Many financial planning tools assume it’s possible to withdraw 5% of your retirement assets each year while sustaining your principal. But in reality, to avoid spending down your capital, your withdrawal rate could and should vary over market cycles based on market conditions.
Adjusting your withdrawal rate in long-term bear or bull market cycles means you’ll have to limit your spending during down markets to help preserve your capital, but it also means that you may be able to afford spending more during bull markets—all while preserving your principal.

2. Asset Allocation

Conventional wisdom says you’ll likely want a more conservative asset allocation once in retirement, but that shouldn’t mean exiting the stock market entirely. Growth remains an important consideration even as you reduce your portfolio’s volatility. It’s just as risky being too conservative as being too aggressive. What you could do is adjust your asset allocation slightly as market conditions and your financial situation changes. A dynamic asset allocation isn’t about timing the market.
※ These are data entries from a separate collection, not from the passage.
-- ==== Sys2Proof/Proofs/Memory.lean ====
section
/-! Proofs of 20_memory.md: the frame of SHL (R46), the accesses of reference sequence B (R46, R47), host accesses
(R43, R48), ownership (R51), and the COMPLETE steps of two engines (R52). -/

namespace Sys2Proof.Machine

/-! ### The frame of SHL -/

theorem phaseOf_set_of_ne {s t : State} {e e' : Nat} {p : Phase} (h : t.phases = s.phases.set e p) (hne : e' ≠ e) :
    phaseOf t e' = phaseOf s e' := by
  rw [phaseOf, phaseOf, h, List.getD, List.getElem?_set_ne hne.symm, List.getD]

theorem phaseOf_shlComplete_of_ne (ref n : Nat) {s : State} {e : Nat} (h : e ≠ s.active) :
    phaseOf (shlComplete ref n s) e = phaseOf s e := phaseOf_set_of_ne (shlComplete_phases ref n s) h

theorem shlComplete_agenda (ref n : Nat) (s : State) : (shlComplete ref n s).agenda = s.agenda := by
  obtain ⟨-, -, -, hagenda, -⟩ := shlComplete_fields ref n s
  exact hagenda

theorem responded_shlComplete (ref n : Nat) (s : State) :
    Responded s (shlComplete ref n s) (shlCase s.cfg ref n (record s ref)).status := by
  obtain ⟨hcfg, hphases, hreadData, hagenda, hactive, hdrawn⟩ := shlComplete_fields ref n s
  exact ⟨shlComplete_responses ref n s, hphases, hcfg, hreadData, hagenda, hactive, hdrawn⟩

/-- The write set of SHL (R46): `len` and the written words of the record named. -/
theorem written_of_not_sameAt_shlComplete {ref n : Nat} {s : State} {a : Addr}
    (h : ¬ SameAt s (shlComplete ref n s) a) :
    Shifts s ref n ∧ a.ref = ref ∧
      (a.field = .len ∨ ∃ j < writtenWords s.cfg (record s ref) n, a.field = .word j) := by
  obtain ⟨hcase, href⟩ := shifted_of_not_sameAt_shlComplete h
  refine ⟨shlCase_eq_shifted.1 hcase, href, ?_⟩
  rw [SameAt, shlComplete_cfg, shlComplete_storage, if_pos hcase, memRead_storeShifted, if_pos href] at h
  cases hf : a.field with
  | len => exact .inl rfl
  | word i =>
    refine .inr ⟨i, by_contra fun hi => h ?_, rfl⟩
    simp only [hf, if_neg hi]

/-- SHL leaves the records it does not name alone; one with the null reference names none. -/
theorem sameAt_shlComplete {ref : Nat} (n : Nat) (s : State) {a : Addr} (h : ref = 0 ∨ ref ≠ a.ref) :
    SameAt s (shlComplete ref n s) a := by
  by_contra hchanged
  obtain ⟨⟨hne, -⟩, href, -⟩ := written_of_not_sameAt_shlComplete hchanged
  exact h.elim hne fun hother => hother href.symm

/-! ### SHL in two states that read alike -/

section congr
variable {s u : State} {ref : Nat} (hcfg : u.cfg = s.cfg) (h : ref ≠ 0 → ∀ f, SameAt s u ⟨ref, f⟩)
include hcfg h

/-- The case of a command depends on the record it names alone (R89). -/
theorem shlCase_congr (n : Nat) :
    shlCase u.cfg ref n (record u ref) = shlCase s.cfg ref n (record s ref) := by
  obtain rfl | hne := eq_or_ne ref 0
  · rfl
  · rw [record_eq_of_sameAt hcfg (h hne), hcfg]

theorem sameAt_shlComplete_congr (n : Nat) {a : Addr} (ha : SameAt s u a) :
    SameAt (shlComplete ref n s) (shlComplete ref n u) a := by
  have hcase := shlCase_congr hcfg h n
  simp only [SameAt, shlComplete_cfg, shlComplete_storage, hcase]
  split_ifs with hshift
  · obtain ⟨hne, -⟩ := shlCase_eq_shifted.1 hshift
    rw [memRead_storeShifted, memRead_storeShifted, record_eq_of_sameAt hcfg (h hne), ha, hcfg]
  · exact ha

end congr

/-! ### Steps, one after the other -/

theorem core_step (s : State) : Host.Core.step Sys2Proof.core s = step s := rfl

theorem run_two {s t u : State} (h1 : step s = .next t) (h2 : step t = .next u) :
    Host.Core.run Sys2Proof.core 2 s = .next u := by
  simp only [Host.Core.run, core_step, h1, h2]

/-- A fault ends the run: no later step clears it. -/
theorem run_of_fault {s : State} {why : Fault} (h : step s = .fault why) (k : Nat) :
    Host.Core.run Sys2Proof.core (k + 1) s = .fault why := by
  simp only [Host.Core.run, core_step, h]

/-! ### Host accesses -/

theorem step_read {s : State} {a : Addr} {rest : List Event} (hag : s.agenda = .read a :: rest)
    (haddr : isAddress s.cfg a = true) (hfree : owned s a.ref = false) :
    step s = .next { s with agenda := rest, readData := s.readData ++ [(a, memRead s.cfg s.storage a)] } :=
  (step_of_agenda_cons hag).trans (hostRead_next.2 ⟨haddr, hfree, rfl⟩)

theorem step_write {s : State} {a : Addr} {v : Nat} {rest : List Event} (hag : s.agenda = .write a v :: rest)
    (haddr : isAddress s.cfg a = true) (hfree : owned s a.ref = false) :
    step s = .next ({ s with agenda := rest }.write a v) :=
  (step_of_agenda_cons hag).trans (hostWrite_next.2 ⟨haddr, hfree, rfl⟩)

theorem owned_of_busy_mem {s : State} {r n : Nat} (hr : r ≠ 0) (h : .busy r n ∈ s.phases) : owned s r = true := by
  by_contra hfree
  exact (owned_eq_false_iff.1 (by simpa using hfree)).elim hr fun hnone => hnone n h

theorem hostRead_of_owned {s : State} {a : Addr} (haddr : isAddress s.cfg a = true) (hown : owned s a.ref = true) :
    hostRead a s = .fault .concurrentAccess := by
  simp [hostRead, haddr, hown]

theorem hostWrite_of_owned {s : State} {a : Addr} (v : Nat) (haddr : isAddress s.cfg a = true)
    (hown : owned s a.ref = true) : hostWrite a v s = .fault .concurrentAccess := by
  simp [hostWrite, haddr, hown]

theorem present_of_owned {s : State} {e cmd ref n : Nat} (he : e < s.cfg.NENGINES)
    (hd : decode s.cfg cmd = .ok (.shl ref n)) (hown : owned s ref = true) :
    present e cmd s = .fault .concurrentCommand := by
  simp [present, he.not_ge, hd, hown]

/-! ### The COMPLETE steps of two engines -/

/-- Under the invariant the COMPLETE of a busy engine goes on. -/
theorem Inv.step_complete {s : State} (h : Inv s) {e ref n : Nat} {rest : List Event}
    (hag : s.agenda = .complete e :: rest) (hbusy : phaseOf s e = .busy ref n) :
    step s = .next (Machine.shlComplete ref n { s with agenda := rest, active := e }) := by
  obtain ⟨-, hpre⟩ := h.inFlight _ (busy_mem_phases_iff.2 ⟨e, hbusy⟩)
  have hexec : step s = exec (.shl ref n) { s with agenda := rest, active := e } :=
    (step_of_agenda_cons hag).trans (complete_of_busy hbusy)
  exact hexec.trans (exec_shl_next.2 ⟨hpre, rfl⟩)

/-- A command in flight: the engine that holds it, and its operands. -/
structure Flight where
  engine : Nat
  ref : Nat
  shamt : Nat

/-- The commands `x` and `y` name different records, or none (R141). -/
def Flight.Apart (x y : Flight) : Prop := x.ref = 0 ∨ x.ref ≠ y.ref

theorem Flight.Apart.symm {x y : Flight} (h : x.Apart y) : y.Apart x := by
  unfold Flight.Apart at *
  omega

/-- What the COMPLETE of `x` leaves, with `ag` left to do. -/
def afterComplete (s : State) (x : Flight) (ag : List Event) : State :=
  shlComplete x.ref x.shamt { s with agenda := ag, active := x.engine }

/-- What the COMPLETE of `x` and then that of `y` leave. -/
def afterBoth (s : State) (x y : Flight) (rest : List Event) : State :=
  afterComplete (afterComplete s x (.complete y.engine :: rest)) y rest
It’s about client longevity, needs and objectives relative to inflation and superior to setting your allocation on autopilot.
Tactical and absolute return strategies (or other strategies not necessarily correlated with the markets, for those who can accept the risks) should be a consideration, particularly in long term bear markets, which can reduce volatility and provide a smoother ride for Chevron employees. A financial planner can help you gauge whether these investment strategies may help you manage risk and volatility. Of course asset allocation does not assure a profit or guarantee against loss.

3. Taxes

You can’t control tax rates, but you can ensure enough flexibility in your retirement savings to adjust to future tax policy and rate changes. You may consider different tax allocation strategies during both the accumulation and distribution phases of retirement, meaning taxable, tax-deferred or tax-free/tax-favored accounts. Accounts include tax-efficient or tax-controlled taxable accounts; IRAs and 401(k)s for tax deferral; and muni bonds or Roth IRAs in the tax-free/tax-favored accounts, which will assist in minimizing your tax liability. A KPMG study concluded that 1.5% of your portfolio can be lost due to tax inefficiency. On a $500,000 portfolio, that would amount to $7,500 a year. While that may not sound like much, over a 20-year time period, on a conservative portfolio earning roughly 7% annually, the difference may be as much as, if not more than, the original value of the portfolio itself, or $500,000. This is something to consider once you leave Chevron, moving funds from your CRP and/or ESIP into an IRA – this allows you to have flexibility and control over those funds.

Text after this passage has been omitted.